Surely I just need to find an ideal $J$ that contains $I$ plus some other elements of $\mathbb{Z}[x]$. My instinct is to just say $J = (x-2) + (x)$ (not confident this is correct), or any other principal ideal that is not $(x-2)$ for that matter. However, I'm not sure how I would prove $I$ is contained in $J$ without them being equal even if I am correct.
 A: Hint:
Notice that $f(x)(x-2)$ cannot be a nonzero constant polynomial for any $f(x) \in \mathbb{Z}[x]$.  Given this, can you think of an ideal that properly contains $\langle x-2 \rangle$ that is also a proper subset of $\mathbb{Z}[x]$?  It'll be easiest to construct this new ideal in terms of a set of generators (which will include $x-2$ of course), and note that there may be more than one generator as $\mathbb{Z}[x]$ is not a principal ideal domain.

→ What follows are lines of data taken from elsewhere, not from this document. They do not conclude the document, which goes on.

-- ==== Sys2Proof/Machine/Core.lean ====
section
/-! DEFINITION. The machine as the host sees it. -/

def Sys2Proof.core : Host.Core :=
  { State := Sys2Proof.Machine.State
    Fault := Sys2Proof.Machine.Fault
    Refusal := Sys2Proof.Machine.Refusal
    step := Sys2Proof.Machine.step
    reset := Sys2Proof.Machine.State.reset }
end

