/-- R221 to R223, R225 to R229, R182, R371: a port with nothing to send sends an idle flit; a flit that has its credit and grant leaves
with the next sequence number, towards the slot its traffic is redirected to, and stays in the retry buffer; one without stays in the
queue; a flit that is sent again goes ahead of new ones and is counted; every flit that leaves carries its parity bits, and its words go
to the lanes in use by turns; a message of the module becomes the flits of its queue, one to the module itself arrives; LSEND and LSENDC
append the flits of their lines, of class 1 and 2, to the queue of their port, and those of a partition without a share there are
discarded with BAD_DEST (R211). (The destination slot of a stream and the port of a
message are free values: log 26.) -/
def Obligations.LinkFlitsLeave : Prop :=
  ∀ (p : PortN) (t : TileN) (line : Fin 16384) (lines : Fin 64) (stream : BitVec 16) (s : State),
    let x := s.port p
    let rest := fun (u : State) => s.portsKept u p ∧ u.hbm = s.hbm ∧ u.arrays = s.arrays ∧ u.tiles = s.tiles
    let sends := fun (u : State) (h : BitVec 64) (b : BitVec 1920) (q : BitVec 16) => ∃ g : LFlit,
      (u.port p).laneOut = (x.spread g).laneOut ∧ g.hdr = h ∧ g.payload = b ∧ g.seq = q ∧ g.sound = true
    ((s.pwr.stopped = false ∧ s.portUp p = true ∧ s.flag (F.portCfgLoopback p) = false ∧ x.control = [] ∧ x.drainWait = false) →
      ((s.linkOut = [] ∧ x.txQ = [] ∧ x.resending = 0) → s.gives (.linkFlitSend p) (fun u =>
        sends u (linkHdr 0 0 0 s.slot 0 0 0 0) 0 x.txSeq ∧ (u.port p).txSeq = x.txSeq ∧ (u.port p).retry = x.retry ∧ u.regs = s.regs ∧
        u.parts = s.parts ∧ rest u)) ∧
      (∀ f, (s.linkOut = [] ∧ x.txQ = [f] ∧ x.resending = 0 ∧ x.retry.length < 512 ∧ 1 ≤ f.cls ∧ f.cls ≤ 7) →
        (s.mayLeave p f = true → s.gives (.linkFlitSend p) (fun u =>
          sends u (s.toward f).hdr f.payload x.txSeq ∧
          (u.port p).txQ = [] ∧ (u.port p).retry = x.retry ++ [{ f with seq := x.txSeq }] ∧ (u.port p).txSeq = x.txSeq + 1 ∧
          ((f.cls = 1 ∧ s.getF (F.portStatusLanes p) ≠ 4) → (u.prt f.part).slow = true) ∧
          ((f.cls ≠ 1 ∨ s.getF (F.portStatusLanes p) = 4) → u.parts = s.parts) ∧ rest u)) ∧
        (s.mayLeave p f = false → s.gives (.linkFlitSend p) (fun u =>
          (u.port p).txQ = [f] ∧ (u.port p).retry = x.retry ∧ (u.port p).txSeq = x.txSeq ∧ u.parts = s.parts ∧ rest u))) ∧
      (∀ m : LinkMsg, (s.linkOut = [m] ∧ x.txQ = [] ∧ x.resending = 0 ∧ x.retry.length < 512) →
        (m.dest = s.slot → s.gives (.linkFlitSend p) (fun u =>
          u.linkIn = s.linkIn ++ [(s.slot, m)] ∧ u.linkOut = [] ∧ (u.port p).retry = x.retry ∧ rest u)) ∧
        (∀ f, (m.dest ≠ s.slot ∧ Config.portFor m.dest m.cls = p ∧ 1 ≤ m.cls ∧ m.cls ≤ 7 ∧ m.part < 16 ∧
            linkFlits m.cls m.part m.dest s.slot m.stream s.win m.payload = [f] ∧ s.mayLeave p f = true) →
          s.gives (.linkFlitSend p) (fun u =>
            sends u (s.toward f).hdr f.payload x.txSeq ∧ (u.port p).retry = x.retry ++ [{ f with seq := x.txSeq }] ∧
            u.linkOut = [] ∧ u.linkIn = s.linkIn ∧ rest u))) ∧
      (∀ k f, (s.linkOut = [] ∧ x.resending = k + 1 ∧ x.retry[x.retry.length - (k + 1)]? = some f) → s.gives (.linkFlitSend p) (fun u =>
        sends u (s.toward f).hdr f.payload f.seq ∧
        (u.port p).resending = k ∧ (u.port p).retry = x.retry ∧ (u.port p).txQ = x.txQ ∧
        u.getF (F.portReplayResent p) = (s.getF (F.portReplayResent p) + 1) % 2 ^ 16 ∧ rest u))) ∧
    (∀ g : LFlit, ∀ j < (laneList x.lanesOn).length,
      Sparse.get (fun _ => []) (x.spread g).laneOut ((laneList x.lanesOn).getD j 0) =
        Sparse.get (fun _ => []) x.laneOut ((laneList x.lanesOn).getD j 0) ++ g.onLane (laneList x.lanesOn).length j) ∧
    (s.pwr.stopped = true → exec (.linkFlitSend p) s = .next s) ∧
    ((s.tileRuns t = true ∧ s.actOk t (512 * line.val) (512 * (lines.val + 1)) = true ∧
        (s.tile t).sound (512 * line.val) (512 * (lines.val + 1)) = true) →
      let n := s.ownerOf t
      let refused := fun (u : State) => u.flag F.netStatusBadDest = true ∧ u.ports = s.ports ∧ (u.tile t).store = (s.tile t).store ∧
        s.tilesKept u t ∧ u.arrays = s.arrays ∧ u.hbm = s.hbm
      let queued := fun (u : State) (cls : Nat) =>
        (u.port p).txQ = x.txQ ++ linkFlits cls (s.ownerOf t) (s.redirect (Config.streamDest p stream.toNat)) s.slot stream.toNat s.win
          ((s.tile t).bytes (512 * line.val) (512 * (lines.val + 1))) ∧
        (u.tile t).store = (s.tile t).store ∧ s.portsKept u p ∧ s.tilesKept u t ∧ u.arrays = s.arrays ∧ u.hbm = s.hbm
      ((n = 0 ∨ s.getF (F.partLinkShareEntries n p) ≠ 0) →
        s.gives (.lsend t (.line line) lines p stream) (fun u => queued u 1) ∧
        s.gives (.lsendc t (.line line) lines p stream) (fun u => queued u 2)) ∧
      ((n ≠ 0 ∧ s.getF (F.partLinkShareEntries n p) = 0) →
        s.gives (.lsend t (.line line) lines p stream) refused ∧ s.gives (.lsendc t (.line line) lines p stream) refused))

In addition to explicitly constructing an ideal that properly contains $\langle x-2 \rangle$, there is another approach.  One can show that an ideal $I \subset R$ is maximal $\iff R/I$ is a field.  I claim that $\mathbb{Z}[x] / \langle x-2 \rangle \cong \mathbb{Z}$ (not a field!).  To prove this, find a surjective homomorphism $\phi:\mathbb{Z}[x] \rightarrow \mathbb{Z}$ with the appropriate kernel.  The result would follow from the isomorphism theorem.
A: The fact that $\mathbb{Z}$ is not a field is key here. For example $(x-2,2)$ is a proper ideal containing yours.
A: Applying the isomorphism theorem to the evaluation map $P(x)\mapsto P(2)\in\mathbb{Z}$ yields
$$
\mathbb{Z}[x]\longrightarrow\mathbb{Z}\simeq\frac{\mathbb{Z}[x]}{(x-2)}.
$$
This shows that the ideal $(x-2)$ is prime since the quotient is an integral domain, but not maximal since the quotient is not a field.
The maximal ideals containing $(x-2)$ are in bijection with the maximal ideal of $\mathbb{Z}$, thus are all ideals of the form $(x-2,p)$ with $p$ a prime number.